Harry could not afford to marry her on a lieutenant’s pay and his grandfather, who had stood buff for his previous debts, would not increase his allowance. He needed promotion and in London the chances of that were slim. It was one of his fellow officers who told him that preferment could be gained through Mrs Mary Anne Clarke, the Duke of York’s mistress, and suggested he try that avenue to promotion, offering to take him to one of the many social gatherings that Mrs Clarke liked to organise.

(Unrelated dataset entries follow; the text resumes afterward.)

-- ==== Sys2Proof/Config.lean ====
section
/-!
DEFINITION. What is fixed for the block: the field constants (spec/00_scope.md R10 to R12), the parameters (R8), the
hardwired registers (spec/10_state.md R28 to R30), and the open parameters and free values, which have no body.
-/

namespace Sys2Proof.Config

/-- The field prime (R10). -/
def p : Nat := 2 ^ 256 - 2 ^ 32 - 977

/-- The lowest 52 bits of p (R11). -/
def pLo52 : Limb := 0xFFFFEFFFFFC2F#64

/-- 2^52 − 1, each of p's limbs 1, 2 and 3 (R11). -/
def pMid52 : Limb := 0xFFFFFFFFFFFFF#64

/-- 2^48 − 1, p's top 48 bits (R11). -/
def pHi48 : Limb := 0x0FFFFFFFFFFFF#64

/-- The reduction constant r = 2^256 mod p (R12). -/
def r : Nat := 0x1000003D1

/-- 2^260 mod p = 16·r, the per-column constant (R12). It is a constant of the spec that the exact definition of
REDUCE does not need (R142, R146). -/
def k260 : Nat := 0x1000003D10

/-- NREG, the number of field-element registers (R8, R20). -/
def nreg : Nat := 16

/-- MAG_MAX, the largest magnitude a register may hold (R8). -/
def magMax : Nat := 32

/-- MULMAG_MAX, the largest magnitude FMUL and FSQR accept (R8, R166). -/
def mulMagMax : Nat := 8

/-- ID, hardwired (R28). -/
def id : Word := 0x53324B31#32

/-- VERSION, hardwired: MINOR 1, MAJOR 0 (R29). -/
def version : Word := 0x00000001#32

/-- PARAM, hardwired: NREG, MAG_MAX, MULMAG_MAX, eight zero bits (R30). -/
def param : Word := 0x00082010#32

/-- BASE, the platform's base address of the window: an open parameter (R51, V9; log entry 16). -/
opaque base : Nat

/-- LAT(op), the cycles from a command's acceptance to its completion: an open parameter, a function of OP alone
(R8, R238, R239, V8). Nothing in the model reads it, as R8 and R238 ask (log entry 17). -/
opaque lat : BitVec 4 → Nat

/-- FREE VALUE: the bits of limb `j` of FE[`i`] between the `epoch`-th platform reset and the first write of them
(R38, R63, V1, V2). No body, so no proof can know a bit of it (log entry 1). -/
opaque unwrittenLimb : (epoch : Nat) → (i : RegIx) → (j : Fin 5) → Limb

end Sys2Proof.Config
end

As a mere lieutenant he would not normally have been accepted in those circles, but the heir to the Earl of Bostock was a different matter. He was told to find four hundred guineas and the lady would put his name on a list she would give to the Duke, who would expedite the promotion. She pretended she could give no guarantee, though she intimated that the Duke never refused her anything.
Harry and Anne had both been left a little money by their maternal grandfather, but Harry had very little of his left, he had told Anne. Living the life of an army officer was an expensive business and his pay and allowance from their grandfather nowhere near covered it. And he liked to give Jane little presents, and outings. Anne had given him the money without a second’s hesitation, something Jane found hard to forgive. ‘If you hadn’t let him have it, he would not have got himself into such a scrape,’ she had told her friend when the scandal came to light. ‘I did not need or expect expensive presents and if he had been honest with me I should have told him so. And I was content to wait to be married. It is ungentlemanly of him to lay the blame for his disgrace at my door.’ But Anne adored her twin and had never been able to refuse him anything it was in her power to give him and she defended not only her actions, but his as well.